WASHINGTON, D.C.-The future of the U.S. government's plan to change the way that organs are allocated in the United States remains uncertain despite legislation that President Clinton signed in December.
On December 17, Mr. Clinton signed into law the Ticket to Work and Work Incentives Improvement Act of 1999, which includes a 90-day moratorium on implementation of the organ allocation rules proposed by the Department of Health and Human Services. The delay means that the rules can't become effective before the middle of March. However, on December 29, the New York Times predicted that even a mid-March implementation "is unlikely, because Congress plans to reopen the issue as part of a bill reauthorizing the National Organ Transplant Act."
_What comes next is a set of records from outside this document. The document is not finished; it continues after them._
theorem test_hyp_LinkMessages_sets :
    let s := hopState [(F.LINK_CTRL.RESEND_EN, 0, 1), (F.FAULT_SCOPE.SCOPE_0, 0, 4)] { kept := [(7, false, [0]), (6, true, [])] }
    let nak := fun (q : Nat) => nakSet q
    let b := faultBlock 63
    let had := hopState [] { faults := [(Block.get b 55 35 * 2 ^ 24 + Block.get b 31 8, 0)] }
    let m := fun (v : Nat) => (hopState [(F.TWIN_STATUS.MODE, 0, v)] {})
    canon s = true ∧ (Block.get (nak 7) 55 48 = 7 ∧ Block.get (nak 7) 55 48 + Block.get (nak 7) 47 40 = 255 ∧ Block.get (0 : Block) 55 48 + Block.get (0 : Block) 47 40 ≠ 255)
    ∧ (s.hopVer 63 = 2 ∧ (s.link 63).kept.find? (fun m => m.1 = 7) = some (7, false, [0]) ∧ (s.link 63).kept.find? (fun m => m.1 = 6) = some (6, true, []))
    ∧ (crc8 (Crc.bytesBE 7 (Block.get b 63 8)) = Block.get b 7 0 ∧ bType b = 0x30 ∧ Block.get b 55 50 = 63 ∧ Block.get b 49 43 < s.declared 63)
    ∧ crc8 (Crc.bytesBE 7 (Block.get (1 : Block) 63 8)) ≠ Block.get (1 : Block) 7 0 ∧ Block.get (faultBlock 62) 55 50 ≠ 63
    ∧ ((∃ f ∈ (had.link 63).faults, f.1 = Block.get b 55 35 * 2 ^ 24 + Block.get b 31 8 ∧ 64 ≤ f.2 + 64) ∧ ¬ ∃ f ∈ (had.link 63).faults, f.1 = Block.get b 55 35 * 2 ^ 24 + Block.get b 31 8 ∧ 65 ≤ f.2 + 64)
    ∧ (s.mode ≠ 2 ∧ s.twin.serve = none ∧ (m 2).mode = 2 ∧ s.faultScope (Block.get b 42 35) = 4)
    ∧ (State.reset.get F.LANE_STATUS.STATE 63 ≠ 5 ∧ (at_ [(F.LANE_STATUS.STATE, 63, 5)]).hopVer 63 = 0) := by decide +kernel

/-- Outside the report window with a slot free; the last try of a request, runs in each phase, and admission with a failed and a passed set of checks. -/
theorem test_hyp_LinkService :
    let s := hopState [] {}
    let v3 := hopState [(F.LINK_STR_STATUS.STR_VER, 63, 3), (F.LINK_CTRL.REQ_TRIES, 0, 2), (F.CAT_CTRL.DISC_TRIES, 0, 2)] {}
    let req := fun (n : Nat) => v3.setLink 63 { reqs := [⟨.config .probe, 127, 9, n, 0, []⟩] }
    let run := fun (calls : Nat) (prev : Option DiscResult) => v3.setLink 63 { run := some ⟨1, calls, some 0, [], prev⟩ }
    let meas := hopState [(F.TWIN_STATUS.MODE, 0, 2)] { measuring := true, devRun := 4 }
    canon v3 = true ∧ State.reset.declared 63 = 0 ∧ s.declared 63 ≠ 0 ∧ s.hopOpen 63 = true ∧ s.requestSlot 63 = true ∧ State.reset.requestSlot 63 = false
    ∧ (v3.declared 63 ≤ (255 : Nat) ∧ (127 : Nat) < v3.declared 63 ∧ v3.get F.LINK_STR_STATUS.STR_VER 63 = 3 ∧ v3.latDeliverable 63 (v3.base 63 + 127) true = true ∧ v3.tick.reportsOpen = false)
    ∧ s.get F.LINK_STR_STATUS.STR_VER 63 < 2
    ∧ ((s.link 63).run = none ∧ (s.link 63).runDue = false ∧ (hopState [] { runDue := true }).requestSlot 63 = true)
    ∧ (∀ n ∈ [1, 2], (((req n).link 63).reqs.find? fun r => r.tag = (9#8).toNat).isSome = true)
    ∧ (1 < (req 1).get F.LINK_CTRL.REQ_TRIES ∧ (req 1).requestSlot 63 = true ∧ (req 2).get F.LINK_CTRL.REQ_TRIES ≤ 2)
    ∧ (canon (run 1 none) = true ∧ 1 < (run 1 none).get F.CAT_CTRL.DISC_TRIES ∧ (run 2 none).get F.CAT_CTRL.DISC_TRIES ≤ 2
        ∧ State.sameRun ⟨0, 0, false, []⟩ ⟨1, 0, false, []⟩ = true)
    ∧ ((meas.link 63).measuring = true ∧ 4 ≤ (meas.link 63).devRun ∧ meas.mode = 2 ∧ canon meas = true ∧ (s.link 63).devRun < 4) := by decide +kernel

/-- What the cell at position 0 of string 0 announces: version 1, vendor and model of the image. -/
def annOf : Announce := ⟨mkBlock [(1, 29)], mkBlock [(0x5359, 48), (1, 32)], mkBlock [(600, 48), (2000, 32)]⟩

theorem test_hyp_LinkService_admission :
    let base : State := at_ [(F.CAT_STR_INFO.DECLARED, 0, 1), (F.CAT_ENTRY_W2.SVC, 0, 1), (F.LINK_STR_STATUS.STR_VER, 0, 1)]
    let bare := base.setCell 0 { adm := .full }
    let cell : CellLink := { adm := .full, timeOk := true, probeOk := true, gateOk := true, tagSeen := true, measOk := true, schedOk := true, repRun := 64, tests := 8 }
    let pass : State := { (base.setCell 0 cell).setLink 0 { resA := some ⟨1, 1, false, [(0, annOf)]⟩ } with
      img := { models := [(0x5359, 1)], ratings := [(0, (600, 2000))] } }
    let out := (base.having [(F.CAT_ENTRY_W2.SVC, 0, 3)]).setCell 0 { reasons := State.fullMask true }
    canon pass = true ∧ canon bare = true ∧ pass.mode ≠ 2 ∧ pass.twin.serve = none
    ∧ (State.reset.svc 0 ≠ 1 ∧ (base.cell 0).adm = .none) ∧ (bare.svc 0 = 1 ∧ (bare.cell 0).adm = .full ∧ bare.admissionCode 0 = 2 ∧ (bare.cell 0).reasons = 0)
    ∧ (pass.svc 0 = 1 ∧ (pass.cell 0).adm = .full ∧ pass.admissionCode 0 = 0)
    ∧ (out.allCells = [0] ∧ out.cellDeblocked 0 = false ∧ out.svc 0 = 3 ∧ (out.cell 0).reasons &&& State.fullMask true = (out.cell 0).reasons)
    ∧ ((out.setArm 0 { deblocked := true }).cellDeblocked 0 = true) := by decide +kernel
-- The hypotheses of the statements' other clauses

/-- String 63 UP at SL-1 with a transmitter one cycle before a block boundary. -/
def txState (x : LaneTx) : State :=
  (at_ [(F.LANE_STATUS.STATE, 63, 5), (F.LANE_STATUS.GEN, 63, 1)]).setLane 63 { tx := { x with phase := blockPs 1 - 2000 } }

/-- Each class of R90 waits alone; the largest message that still leaves before an IDLE and the next larger one. -/
theorem test_hyp_IdleAdvancesTime_send :
    let big := fun (n : Nat) => txState { sinceIdle := n, own := [[1, 2]] }
    (∀ s ∈ [txState { husk := 4 }, txState { naks := [1] }, txState { cur := [1] }, txState { resent := [[1, 2]] }, big 1020, big 1021, txState {}],
      canon s = true ∧ s.taken = s.wire.length ∧ s.laneSt 63 = 5 ∧ s.transmits 63 = true ∧ blockPs (s.txGen 63) ≤ (s.lane 63).tx.phase + 2000
        ∧ s.pending = [] ∧ s.clk.sub < 2 ^ 16)
    ∧ 0 < ((txState { husk := 4 }).lane 63).tx.husk ∧ ((txState { naks := [1] }).lane 63).tx.naks = 1 :: []
    ∧ (((txState { naks := [1] }).lane 63).tx.husk = 0 ∧ ((txState { cur := [1] }).lane 63).tx.cur = 1 :: [] ∧ ((txState { cur := [1] }).lane 63).tx.naks = [])
    ∧ (((txState { resent := [[1, 2]] }).lane 63).tx.resent = [1, 2] :: [] ∧ ((txState { resent := [[1, 2]] }).lane 63).tx.cur = [])
    ∧ (((big 1020).lane 63).tx.own = [1, 2] :: [] ∧ 1020 + [1, 2].length < 1023 ∧ ¬ 1021 + [1, 2].length < 1023)
    ∧ (((txState {}).lane 63).tx.own = [] ∧ ((txState {}).lane 63).tx.resent = []) := by decide +kernel

/-- CAT_LAT_SEL beside a counter clear of the loop engine: what the twin mode shuts and what it does not. -/
theorem test_hyp_WordWholeOrNothing_twin :
    let du := at_ [(F.TWIN_STATUS.MODE, 0, 2)]
    let fs := State.writtenFields probeReg (du.reg 623632) 6143
    plainAt 623632 probeReg 0 ∧ du.mayWrite 0 623632 = true ∧ du.twinShut = true ∧ fs ≠ [] ∧ (∀ f ∈ fs, f.lock = .any) ∧ State.isLoopReg probeReg = false
    ∧ (∀ f ∈ fs, f.lock.admits 0 false = true ∧ f.inRange (f.val 6143) = true) := by unfold plainAt; decide +kernel

theorem test_hyp_CoefficientWrite_header :
    let off := at_ [(F.CTX_COEF.LENGTH, 0, 1)]
    off.coefMask 0x100000 ≠ 0xFFFFFFFF#32 ∧ off.reg 0x100000 ≠ 0xFFFFFFFF#32 &&& off.coefMask 0x100000
    ∧ State.reset.reg (0x100000 + 4 * 1048575) ≠ 1#32 &&& State.reset.coefMask (0x100000 + 4 * 1048575) := by decide +kernel
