-- ==== Sys2Proof/Decode.lean ====
section
/-! DEFINITION. The command that a word of the table spells.  The block has no instruction decoder, and every row of its
table of operations and events stands without bits, so no word spells a command. -/

namespace Sys2Proof

/-- The command that `_nbits` bits of `_w` spell: none, since no row gives bits. -/
def decodeTableWord (_nbits _w : Nat) : Option Instr := none

end Sys2Proof
end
The newspaper's comments were part of a front-page article that discussed how plans for a new liver transplant program in Iowa reflect what is happening in transplant programs around the country in light of the proposed regulations. The rules would put medical need ahead of geography when assigning priority for an organ. The article delves into the point of view of larger transplant programs, which tend to favor the government's proposal, and smaller programs, which have claimed that the new scheme could put them out of business.
The United Network for Organ Sharing has opposed the proposed government rules. The day that Mr. Clinton signed the law, UNOS said that the new system "would enable any hospital or doctor to perform transplants, regardless of qualifications, and that would clearly not be in the best interest of patients."